Stored items:
/-- S2 (R394, R395): the Hoop store is loaded; latched strap edges, the copy, the epoch and the strap act on the seal; a
START entry follows. -/
def State.bootS2 (s : State) (r : BootResult) : State :=
  if r.copy.val = 2 then s.upd fun m => m.bootSelvedge 2
  else
    let older := r.copy.val == 1
    let s := s.upd Mach.hoopLoad
    let s := s.upd fun m => (m.wb HIF_ALERT_STAT_HOOP_BROKEN [] (s.hoopSeal.st == .broken)).alertEval
    let s :=
      if s.hoopSeal.gf then s
      else
        let s := s.strapLatched
        let s := { s with m := s.m.wb HOOP_STAT_STRAP [] r.strapHigh }
        let s := if older then s.sealTo .broken 6 3 s.m.dtime false else s
        let s := if r.rollback then s.sealTo .broken 7 3 s.m.dtime false else s
        match s.hoopSeal.st, r.strapHigh with
        | .sealed, false => s.sealTo .broken 5 3 s.m.dtime false
        | .opened, true => s.strapSeal 3 s.m.dtime
        | _, _ => s
    s.upd fun m =>
      let a := m.rd BOOT_CAUSE_CAUSE + 256 * older.toNat + m.hoop.lostPower * 2 ^ 32
      let m := { m with hoop := { m.hoop with lostPower := 0 } }
      (m.audit s.hoopSeal.st auStart 3 0 a (m.devDigest true)).stageDone 2

/-- S3: the loops lock; time and housekeeping start. -/
def Mach.bootS3 (m : Mach) (r : BootResult) : Mach :=
  let m := m.wrs [(TBS_STATUS_SPLL_ST, [], pllLocked), (TBS_STATUS_CPLL_ST, [], pllLocked), (TBS_STATUS_MPLL_ST, [], pllLocked),
    (TBS_PLL_BAND_SPLL_BAND, [], r.bandS.val), (TBS_PLL_BAND_CPLL_BAND, [], r.bandC.val),
    (TBS_PLL_BAND_MPLL_BAND, [], r.bandM.val)]
  let m := ((m.pin .lockS 1).pin .lockM 1).startTime
  let m := (m.wb TBS_SPREAD_CPLL_ACTIVE [] (m.rd TBS_SPREAD_CPLL_MODE != 0)).spreadOn
  (m.requalify.refout.hkStart 0).hkStart 1 |>.stageDone 3

/-- S4: coarse calibration of T0, and Basting. -/
def Mach.bootS4 (m : Mach) (r : BootResult) : Mach :=
  let m := each (r.meas.zipIdx.take 64) (fun m p =>
    m.setTrims p.2 (Coef.ofList (((p.1).zip (m.slice p.2).interp.list).map fun q => q.1 - q.2))) m
  (m.wrs [(HIF_DEV_STATE, [], 1), (BOOT_TIME_BASTING_MS, [], min r.ms 65535)]).stageDone 4

/-- Memory fields that S5 loads from the configuration flash. -/
def flashFlds : List Fld :=
  [MEM_CFG_RATE, MEM_CFG_DENSITY, MEM_CFG_RANKS, MEM_CFG_SPARE_EN, MEM_CFG_RFM_EN, MEM_RH_CFG_THRESH, MEM_ADJ_COND, MEM_ADJ_MASK,
   MEM_DLY_WR_DLY, MEM_DLY_RD_DLY, MEM_DLY_GATE, MEM_CA_DLY_CA, MEM_CA_DLY_CS]

/-- Real-time limit in MB/s by rate code (Table 10.3). -/
def rtLimit (rate : Nat) : Nat := if rate = 2 then 300000 else if rate = 1 then 262500 else 225000

/-- The memory configuration takes effect: limits, a stored spread that the rate forbids (R74), ranks, and adjacency rules that contain their own condition bit are
reported (R293, R294, R304). -/
def Mach.memConfig (m : Mach) (cfg : List (Nat × Nat)) : Mach :=
  let bad := m.centreBad (m.rd TBS_SPREAD_MPLL_MODE)
  let m := each flashFlds (fun m F => each (allIx F.dims) (fun m ix =>
    match cfg.lookup (F.key ix) with | some v => m.wr F ix v | none => m) m) m
  let m := m.wr MEM_RT_LIMIT_LIMIT [] (rtLimit (m.rd MEM_CFG_RATE))
  let m := if !bad && m.centreBad (m.rd TBS_SPREAD_MPLL_MODE) then m.spreadDropped else m
  let m := each allMc (fun m mc => each (List.range 4) (fun m r =>
    m.setRankSt mc r (if m.spareRank = some r then rkSpare else if r < m.ranks then rkService else rkAbsent)) m) m
  each (List.range 4) (fun m i =>
    let c := m.rd MEM_ADJ_COND [i]
    if c ≠ 31 ∧ bit (m.rd MEM_ADJ_MASK [i]) c then m.raise 7 0x0008 0 [] [i] else m) m

/-- Request the foreground calibration of a tile for stage S6. -/
def Mach.bootCalAsk (m : Mach) (t : Nat) : Mach :=
  let (m, go) := m.maint actFgCal t [0] none
  if go then m.fgStart t else m

/-- Memory is verified: S6 starts.  Sets armed on T0 disarm as with ABORT (R458). -/
def Mach.startS6 (m : Mach) : Mach :=
  let m := { m with boot := { m.boot with waitMem := false, cal := 0 } }.stageDone 5
  let m := each (allSets.filter fun s => m.arming s && (m.members s).any fun n => decide (n < 16)) (fun m s => m.abortNow s) m
  m.bootCalAsk 0

/-- S5: memory is initialised and verified; when it fails the device stays in Basting (R306, R459). -/
def Mach.bootS5 (m : Mach) (r : BootResult) : Mach :=
  let m := (m.pin .memResetN 1).memConfig r.cfg
  let m := m.verifyResult 0xFFFF r.pass.toNat (mapList r.maps)
  if m.memOk then m.startS6
  else
    let m := { m with boot := { m.boot with waitMem := true } }
    (m.wr BOOT_CAUSE_CAUSE [] 4).raise 12 0x0006 0 [] [m.rd MEM_STAT_VFAIL]

/-- The next tile of S6, when one has been calibrated. -/
def Mach.bootCal (m : Mach) (t : Nat) : Mach :=
  if m.boot.next = some 6 ∧ m.boot.cal = t then
    let m := { m with boot := { m.boot with cal := t + 1 } }
    if t < 3 then m.bootCalAsk (t + 1) else m
  else m

/-- S7: full service.  Basting sets disarm, and their store is cleared (R458, R460). -/
def Mach.bootS7 (m : Mach) (ms : Nat) : Mach :=
  let m := each allSets (fun m s => m.abortNow s) m
  let m := { m with cap := { m.cap with baste := [], basteFlags := [] } }
  let m := m.wrs [(HIF_DEV_STATE, [], 0), (BOOT_TIME_FULL_MS, [], min ms 65535), (BOOT_FAIL_COUNT, [], 0)]
  (m.stageDone 7).raise 12 0x0002 0 [ms] []

/-- BOOT_STAGE_COMPLETE: the stage that runs ends with what it found.  A stage that waits does not end: for a planned
relock (R502), for MPLL, for memory (R459), or for the tiles of S6. -/
def State.bootStage (s : State) (r : BootResult) : State :=
  if s.m.hif.inReset then s
  else match s.m.boot.next with
    | none => s
    | some 0 => if r.ok then s.upd fun m => m.bootS0 r else doXtalFail s
    | some 1 => s.upd fun m => m.bootS1 r.ok
    | some 2 => s.bootS2 r
    | some 3 => if r.ok then s.upd fun m => m.bootS3 r else s.fullReset rcPin 3 0
    | some 4 => if s.m.tb.planned || s.m.tb.oldKhz.isSome then s else s.upd fun m => m.bootS4 r
    | some 5 => if s.m.boot.waitMem || s.m.rd TBS_STATUS_MPLL_ST != pllLocked then s else s.upd fun m => m.bootS5 r
    | some 6 => if s.m.boot.cal = 4 then s.upd fun m => m.stageDone 6 else s
    | some _ => s.upd fun m => m.bootS7 r.ms
def doBootStageComplete (r : BootResult) (s : State) : State := s.bootStage r
def execBootStageComplete (r : BootResult) (s : State) : Host.Outcome State Fault Refusal := .next (doBootStageComplete r s)

/-- FG_CAL_DONE in stage S6 leads to the next tile (R457). -/
def doFgCalDone (t : Nat) (meas : List (List Int)) (s : State) : State :=
  let ran := s.m.runs actFgCal t
  let s := s.fgDone t meas
  if ran then s.upd fun m => m.bootCal t else s
def execFgCalDone (tile : Fin 4) (meas : List (List Int)) (s : State) : Host.Outcome State Fault Refusal :=
  .next (doFgCalDone tile.val meas s)

/-- MEM_REINIT: a start that waits for memory goes on when the verification after a relock passes (assumption 94). -/
def Mach.memReinitDone (m : Mach) (pass : Nat) (maps : List (Nat × Nat)) : Mach :=
  let m := m.memReinit pass maps
  if m.boot.waitMem && m.memOk then m.startS6 else m
def doMemReinit (pass : Nat) (maps : List (Nat × Nat)) (s : State) : State := s.upd fun m => m.memReinitDone pass maps
def execMemReinit (pass : BitVec 16) (maps : List (Fin 16 × BitVec 32)) (s : State) : Host.Outcome State Fault Refusal :=
  .next (doMemReinit pass.toNat (mapList maps) s)

/-- MEM_VERIFY_DONE (R307, R320): a verification that MEM_VERIFY has asked for ends.  When all sixteen channels pass, every
area is INVALID, and a start that waits for memory goes on. -/
def Mach.memVerifyDone (m : Mach) (pass : Nat) (maps : List (Nat × Nat)) : Mach :=
  if m.rd MEM_STAT_STATE != memVerifying || (m.waitsOf 0x98 0).isEmpty then m
  else
    let asked := m.mem.verifying
    let lost := m.on TBS_STATUS_MEM_UNAVAIL
    let m := (m.verifyResult asked pass maps).finish 0x98 0 DONE (passing asked pass)
    if !m.memOk then m
    else
      let m := m.areasLost 2
      let m := if lost then m.memBack true else m
      if m.boot.waitMem then m.startS6 else m
def doMemVerifyDone (pass : Nat) (maps : List (Nat × Nat)) (s : State) : State := s.upd fun m => m.memVerifyDone pass maps
def execMemVerifyDone (pass : BitVec 16) (maps : List (Fin 16 × BitVec 32)) (s : State) : Host.Outcome State Fault Refusal :=
  .next (doMemVerifyDone pass.toNat (mapList maps) s)

/-! ### Supplies (R455, R456) -/

/-- SUPPLY_WARNING: the crossing lies 2 µs back, and every block since carries SUPPLY_EVENT. -/
def Mach.supplyWarning (m : Mach) (r : Nat) : Mach :=
  if m.hif.inReset || bit (m.rd PWR_RAIL_STAT_WARN) r then m
  else
    let none_ := m.rd PWR_RAIL_STAT_WARN == 0
    let t := m.dtime - 2 * usDt
    let m := m.wr PWR_RAIL_STAT_WARN [] (setBit (m.rd PWR_RAIL_STAT_WARN) r true)
    let m := { m with boot := { m.boot with warn := tins m.boot.warn r (t, m.epoch) } }
    let m := if none_ then m.pin .pwrWarnN 0 else m
    let ks := ((List.range 8).map (m.stitch - ·)).filter fun k => k = m.stitch || decide (t < m.latchDt (k + 1))
    let m := (each ks (fun m k => m.markStitch k fSupply) m).flagRecent (ks.foldl min m.stitch) m.stitch fSupply
    let m := m.logMark (ks.foldl min m.stitch) fSupply
    let m := each allCh (fun m n => m.modChan n fun c => { c with estBad := true }) m
    m.hkUrgentEv 1 (railSrc r) true
def doSupplyWarning (r : Nat) (s : State) : State := s.upd fun m => m.supplyWarning r
def execSupplyWarning (rail : Rail) (s : State) : Host.Outcome State Fault Refusal := .next (doSupplyWarning rail.val s)

/-- A warning is gone. -/
def Mach.warnOff (m : Mach) (r : Nat) : Mach :=
  let m := m.wr PWR_RAIL_STAT_WARN [] (setBit (m.rd PWR_RAIL_STAT_WARN) r false)
  let m := { m with boot := { m.boot with warn := tdel m.boot.warn r } }
  if m.rd PWR_RAIL_STAT_WARN = 0 then m.pin .pwrWarnN 1 else m

/-- SUPPLY_EVENT: a warning clears without a reset; the event is stamped with the crossing. -/
def Mach.supplyEvent (m : Mach) (r : Nat) : Mach :=
  match tfind m.boot.warn r with
  | none => m
  | some (t, ep) =>
    let us := min ((m.dtime - t) / usDt) (2 ^ 28 - 1)
    let low := tget 65535 (m.hkst 1).least r
    let m := (m.warnOff r).watchEnd
    let m := m.wrs [(PWR_LAST_EVT0_RAIL, [], r), (PWR_LAST_EVT0_DUR_US, [], us), (PWR_LAST_EVT1_LOW_CODE, [], low),
      (PWR_LAST_EVT1_EPOCH, [], ep), (PWR_LAST_T, [], t), (PWR_RAIL_STAT_SEEN, [], setBit (m.rd PWR_RAIL_STAT_SEEN) r true)]
    let m := (m.inc PWR_EVT_CNT_EVENTS [r]).markStitch m.stitch fSupply
    (m.raiseAt t 12 0x0003 0 [us] [r, low] ep).fault (53 + r)
def doSupplyEvent (r : Nat) (s : State) : State := s.upd fun m => m.supplyEvent r
def execSupplyEvent (rail : Rail) (s : State) : Host.Outcome State Fault Refusal := .next (doSupplyEvent rail.val s)

/-- SUPPLY_RESET: POR for VDD_AON, class PIN for the other rails; a warning that ends so raises no event. -/
def doSupplyReset (r : Nat) (s : State) : State :=
  let s := s.upd fun m => each m.warned (fun m r => m.warnOff r) (m.inc PWR_EVT_CNT_RESETS [r])
  s.fullReset (if r = 0 then rcPor else rcPin) 9 r
def execSupplyReset (rail : Rail) (s : State) : Host.Outcome State Fault Refusal := .next (doSupplyReset rail.val s)

/-! ### Retention (R466–R470) -/

/-- Retention entry begins at stitch `q`, the present one (Table 16.7): clock outputs go low (Table 17.8), and generator outputs give
code 0 before their DACs power down. -/
def Mach.retBegin (m : Mach) : Mach :=
  let m := m.wrs [(HIF_DEV_STATE, [], 3), (PWR_RET_STAT_PHASE, [], 1), (HKC_CFG_FORCED_LP, [0], 1), (HKC_CFG_FORCED_LP, [1], 1)]
  let m := { m with boot := { m.boot with retStitch := m.stitch } }
  let m := each allCh (fun m n => m.tail n) m
  let m := each allStr (fun m i => m.logEnd i gcState) m
  let m := each allGen (fun m g => m.emit (.dac g [0])) m.ppsLow.refout.mclkAll
  each (allCh.filter fun n => m.chState n == chOn || m.chState n == chSettling) (fun m n =>
    (m.stopUnits n m.stitch).chanOff n chOff) m

/-- Bytes of segments that Retention keeps (R319). -/
def Mach.keptByte (m : Mach) (a : Nat) : Bool :=
  let seg := m.rowsPerBank / 8 * 2 ^ 21
  let r := a / 2 ^ 38
  bit (m.rd MEM_PASR_MASK) (8 * r + a % 2 ^ 38 / seg)

/-- Requests still queued reach memory. -/
def State.drain (s : State) : State :=
  s.m.mem.queue.foldl (fun s r => (s.issue r .ok)) { s with m := { s.m with mem := { s.m.mem with queue := [] } } }

/-- The exit begins: MPLL is searched for, tiles power up, housekeeping returns to its own rate, and an MPLL loss of
Retention is reported (Table 16.9, R470). -/
def Mach.retLeave (m : Mach) : Mach :=
  let m := m.wrs [(PWR_RET_STAT_PHASE, [], 3), (HKC_CFG_FORCED_LP, [0], 0), (HKC_CFG_FORCED_LP, [1], 0), (HIF_LINK_L1, [], 0)]
  let m := { m with boot := { m.boot with exitAt := m.dtime } }
  let m := if m.mem.retLost then (m.setLate m.mem.lateSr false).mpllReport else m.setLate false false
  each m.enabledCh (fun m n => (m.restartRing n (m.stitch + 1)).settle n (m.stitch + 1) 16) m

■ **Activity**
Only the lines that hold the word "lostPower" are wanted; each should be pulled from the records.

■ **Output for this exercise**
      let a := m.rd BOOT_CAUSE_CAUSE + 256 * older.toNat + m.hoop.lostPower * 2 ^ 32
      let m := { m with hoop := { m.hoop with lostPower := 0 } }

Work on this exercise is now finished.